■ Data for this exercise:
/-- The start of a period, and the completion of ISSUE, of NOP and of a ranking -/
def Obligations.PeriodStartAndCompletions : Prop :=
  (∀ (s : State) (c : Ctx) (heads trees prompts : List (SlotId × HostResult)), s.canStart c = true → s.port.filter = [] →
    Runs (.periodStart c heads trees prompts) s fun t => ∃ u : State,
      (u.period c).running = true ∧ (u.period c).serial = (s.period c).serial + 1 ∧
      (u.period c).budget = s.fget (Fld.reqCtxBudget c) ∧ u.fget (Fld.reqPeriodNowTag c) = max 1 (s.fget (Fld.reqPeriodNowTag c)) ∧
      (u.period c).progIdx = 0 ∧ u.hub = s.hub ∧
      t = ((u.after (forA (u.period c).steps runRequest)).after (writeBatch c)).after (walkOn c)) ∧
  (∀ (s : State) (c : Ctx), s.canStart c = true → Calm s → s.ranked c = [] →
    s.checkVa (engineAgent c) (s.batchVaOf c ((s.period c).serial + 1) (s.fget (Fld.reqCtxBudget c))) 64 = none →
    Runs (.periodStart c [] [] []) s fun t => (t.period c).running = true ∧ (t.period c).columns = [] ∧
      (t.period c).serial = (s.period c).serial + 1 ∧ (t.period c).budget = s.fget (Fld.reqCtxBudget c) ∧
      t.fget (Fld.reqPeriodNowTag c) = max 1 (s.fget (Fld.reqPeriodNowTag c)) ∧ t.reqs = s.reqs ∧ t.hub = s.hub ∧
      t.outbox = s.outbox) ∧
  (∀ (s : State) (c : Ctx) (k : SlotId) (ps : PeriodSettings), s.canStart c = true → Calm s → NoFinal s →
    (s.image c).period = some ps → s.ranked c = [(k.val, s.req k)] → (s.req k).promoted = true → s.compacting k = false →
    (s.req k).promptDone = (s.req k).promptLen → (s.req k).treeHa = 0 → 1 ≤ (s.req k).credits → 1 ≤ ps.maxSequences →
    1 + s.fget (Fld.reqCtxBudget c) * ps.prefillShare / 1000 ≤ s.fget (Fld.reqCtxBudget c) →
    s.fget (Fld.reqCtxProgEntries c) = 0 → TableInTier s →
    (s.after (runRequest { slot := k, prefill := false, first := 0, count := 1 })).checkVa (engineAgent c)
      (s.batchVaOf c ((s.period c).serial + 1) (s.fget (Fld.reqCtxBudget c))) 1088 = none →
    Runs (.periodStart c [] [] []) s fun t => (t.req k).state = Rq.running ∧ (∀ j, j ≠ k.val → t.req j = s.req j) ∧
      (t.period c).columns = some ⟨k.val, (s.req k).position, (s.req k).lastToken % 2 ^ 20, none, true, false, false⟩ ::
        List.replicate 63 none ∧ (t.period c).decodeGroups = 1 ∧ (t.period c).prefillGroups = 0 ∧
      (t.period c).running = true ∧ t.hub = s.hub ∧ t.outbox = s.outbox) ∧
  (∀ (s : State) (r : RingId) (index : Nat) (i : Issue),
    s.issues.find? (fun x => x.ring == r.val && x.index == index) = some i → i.left = 0 → s.hostUp = true →
    Runs (.issueComplete r index) s fun t =>
      t.issues = eraseFirst (fun x => x.ring == r.val && x.index == index) s.issues ∧
      (∃ more, t.outbox = s.outbox ++ .hostWrite (s.cplBase r + 64 + 16 * ((s.ring r).completed % s.cplSize r))
        (leBytes 4 i.userTag ++ leBytes 4 i.slot ++ leBytes 1 5 ++
          leBytes 1 (if i.status ≠ 0 then i.status else if i.faulted ≠ 0 then Cpl.faulted else 0) ++
          leBytes 2 (min i.faulted 65535) ++ leBytes 4 index) ::
        .hostWrite (s.cplBase r + 8) (leBytes 4 (countUp (s.ring r).completed)) :: more) ∧
      (t.ring r).completed = countUp (s.ring r).completed ∧ t.reqs = s.reqs ∧ t.regs = s.regs ∧ SameMemory s t) ∧
  (∀ (s : State) (r : RingId) (index slot tag : Nat), (s.ring r).waiting.find? (·.1 == index) = some (index, slot, tag) →
    s.ringDeferred r index = false → s.hostUp = true → Runs (.nopComplete r index) s fun t =>
      (t.ring r).waiting = (s.ring r).waiting.filter (·.1 != index) ∧
      (∃ more, t.outbox = s.outbox ++ .hostWrite (s.cplBase r + 64 + 16 * ((s.ring r).completed % s.cplSize r))
        (leBytes 4 tag ++ leBytes 4 slot ++ leBytes 1 6 ++ leBytes 1 0 ++ leBytes 2 0 ++ leBytes 4 index) ::
        .hostWrite (s.cplBase r + 8) (leBytes 4 (countUp (s.ring r).completed)) :: more) ∧
      (t.ring r).completed = countUp (s.ring r).completed ∧ t.reqs = s.reqs ∧ t.regs = s.regs ∧ SameMemory s t) ∧
  (∀ (s : State) (c : Ctx) (heads : List (SlotId × HostResult)), Runs (.promoteRanking c heads) s fun t => ∃ u : State,
    u.mig = s.mig ∧ u.periods = s.periods ∧ (heads = [] → u = s) ∧
    t = u.after (forA (((u.ranked c).filter (fun x => x.2.promptDone == x.2.promptLen) ++
      (u.ranked c).filter (fun x => x.2.promptDone != x.2.promptLen)).map (·.1)) postPromotes)) ∧
  (∀ (s : State) (c : Ctx) (k : SlotId) (b : Bytes), s.ranked c = [(k.val, s.req k)] → (s.req k).ctx = c →
    (s.req k).promotes = List.replicate ((s.req k).pf 0x64 1) .idle → (s.req k).promotes ≠ [] →
    s.mig.internal.length + (s.req k).promotes.length ≤ 256 → s.port.filter = [] → s.promoteList (s.req k) = .ok b →
    Runs (.promoteRanking c []) s fun t =>
      t.mig.internal = s.mig.internal ++ (List.range (s.req k).promotes.length).map (fun i => (c.val, k.val, fieldAt b (8 * i) 8, i)) ∧
      (t.req k).promotes = List.replicate (s.req k).promotes.length .inFlight ∧ (∀ j, j ≠ k.val → t.req j = s.req j) ∧
      t.periods = s.periods ∧ SameOutside (s.descAddr k) 256 s t)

■ Exercise aim: Each entry above must be repeated word for word.

■ Answer to this exercise:
/-- The start of a period, and the completion of ISSUE, of NOP and of a ranking -/
def Obligations.PeriodStartAndCompletions : Prop :=
  (∀ (s : State) (c : Ctx) (heads trees prompts : List (SlotId × HostResult)), s.canStart c = true → s.port.filter = [] →
    Runs (.periodStart c heads trees prompts) s fun t => ∃ u : State,
      (u.period c).running = true ∧ (u.period c).serial = (s.period c).serial + 1 ∧
      (u.period c).budget = s.fget (Fld.reqCtxBudget c) ∧ u.fget (Fld.reqPeriodNowTag c) = max 1 (s.fget (Fld.reqPeriodNowTag c)) ∧
      (u.period c).progIdx = 0 ∧ u.hub = s.hub ∧
      t = ((u.after (forA (u.period c).steps runRequest)).after (writeBatch c)).after (walkOn c)) ∧
  (∀ (s : State) (c : Ctx), s.canStart c = true → Calm s → s.ranked c = [] →
    s.checkVa (engineAgent c) (s.batchVaOf c ((s.period c).serial + 1) (s.fget (Fld.reqCtxBudget c))) 64 = none →
    Runs (.periodStart c [] [] []) s fun t => (t.period c).running = true ∧ (t.period c).columns = [] ∧
      (t.period c).serial = (s.period c).serial + 1 ∧ (t.period c).budget = s.fget (Fld.reqCtxBudget c) ∧
      t.fget (Fld.reqPeriodNowTag c) = max 1 (s.fget (Fld.reqPeriodNowTag c)) ∧ t.reqs = s.reqs ∧ t.hub = s.hub ∧
      t.outbox = s.outbox) ∧
  (∀ (s : State) (c : Ctx) (k : SlotId) (ps : PeriodSettings), s.canStart c = true → Calm s → NoFinal s →
    (s.image c).period = some ps → s.ranked c = [(k.val, s.req k)] → (s.req k).promoted = true → s.compacting k = false →
    (s.req k).promptDone = (s.req k).promptLen → (s.req k).treeHa = 0 → 1 ≤ (s.req k).credits → 1 ≤ ps.maxSequences →
    1 + s.fget (Fld.reqCtxBudget c) * ps.prefillShare / 1000 ≤ s.fget (Fld.reqCtxBudget c) →
    s.fget (Fld.reqCtxProgEntries c) = 0 → TableInTier s →
    (s.after (runRequest { slot := k, prefill := false, first := 0, count := 1 })).checkVa (engineAgent c)
      (s.batchVaOf c ((s.period c).serial + 1) (s.fget (Fld.reqCtxBudget c))) 1088 = none →
    Runs (.periodStart c [] [] []) s fun t => (t.req k).state = Rq.running ∧ (∀ j, j ≠ k.val → t.req j = s.req j) ∧
      (t.period c).columns = some ⟨k.val, (s.req k).position, (s.req k).lastToken % 2 ^ 20, none, true, false, false⟩ ::
        List.replicate 63 none ∧ (t.period c).decodeGroups = 1 ∧ (t.period c).prefillGroups = 0 ∧
      (t.period c).running = true ∧ t.hub = s.hub ∧ t.outbox = s.outbox) ∧
  (∀ (s : State) (r : RingId) (index : Nat) (i : Issue),
    s.issues.find? (fun x => x.ring == r.val && x.index == index) = some i → i.left = 0 → s.hostUp = true →
    Runs (.issueComplete r index) s fun t =>
      t.issues = eraseFirst (fun x => x.ring == r.val && x.index == index) s.issues ∧
      (∃ more, t.outbox = s.outbox ++ .hostWrite (s.cplBase r + 64 + 16 * ((s.ring r).completed % s.cplSize r))
        (leBytes 4 i.userTag ++ leBytes 4 i.slot ++ leBytes 1 5 ++
          leBytes 1 (if i.status ≠ 0 then i.status else if i.faulted ≠ 0 then Cpl.faulted else 0) ++
          leBytes 2 (min i.faulted 65535) ++ leBytes 4 index) ::
        .hostWrite (s.cplBase r + 8) (leBytes 4 (countUp (s.ring r).completed)) :: more) ∧
      (t.ring r).completed = countUp (s.ring r).completed ∧ t.reqs = s.reqs ∧ t.regs = s.regs ∧ SameMemory s t) ∧
  (∀ (s : State) (r : RingId) (index slot tag : Nat), (s.ring r).waiting.find? (·.1 == index) = some (index, slot, tag) →
    s.ringDeferred r index = false → s.hostUp = true → Runs (.nopComplete r index) s fun t =>
      (t.ring r).waiting = (s.ring r).waiting.filter (·.1 != index) ∧
      (∃ more, t.outbox = s.outbox ++ .hostWrite (s.cplBase r + 64 + 16 * ((s.ring r).completed % s.cplSize r))
        (leBytes 4 tag ++ leBytes 4 slot ++ leBytes 1 6 ++ leBytes 1 0 ++ leBytes 2 0 ++ leBytes 4 index) ::
        .hostWrite (s.cplBase r + 8) (leBytes 4 (countUp (s.ring r).completed)) :: more) ∧
      (t.ring r).completed = countUp (s.ring r).completed ∧ t.reqs = s.reqs ∧ t.regs = s.regs ∧ SameMemory s t) ∧
  (∀ (s : State) (c : Ctx) (heads : List (SlotId × HostResult)), Runs (.promoteRanking c heads) s fun t => ∃ u : State,
    u.mig = s.mig ∧ u.periods = s.periods ∧ (heads = [] → u = s) ∧
    t = u.after (forA (((u.ranked c).filter (fun x => x.2.promptDone == x.2.promptLen) ++
      (u.ranked c).filter (fun x => x.2.promptDone != x.2.promptLen)).map (·.1)) postPromotes)) ∧
  (∀ (s : State) (c : Ctx) (k : SlotId) (b : Bytes), s.ranked c = [(k.val, s.req k)] → (s.req k).ctx = c →
    (s.req k).promotes = List.replicate ((s.req k).pf 0x64 1) .idle → (s.req k).promotes ≠ [] →
    s.mig.internal.length + (s.req k).promotes.length ≤ 256 → s.port.filter = [] → s.promoteList (s.req k) = .ok b →
    Runs (.promoteRanking c []) s fun t =>
      t.mig.internal = s.mig.internal ++ (List.range (s.req k).promotes.length).map (fun i => (c.val, k.val, fieldAt b (8 * i) 8, i)) ∧
      (t.req k).promotes = List.replicate (s.req k).promotes.length .inFlight ∧ (∀ j, j ≠ k.val → t.req j = s.req j) ∧
      t.periods = s.periods ∧ SameOutside (s.descAddr k) 256 s t)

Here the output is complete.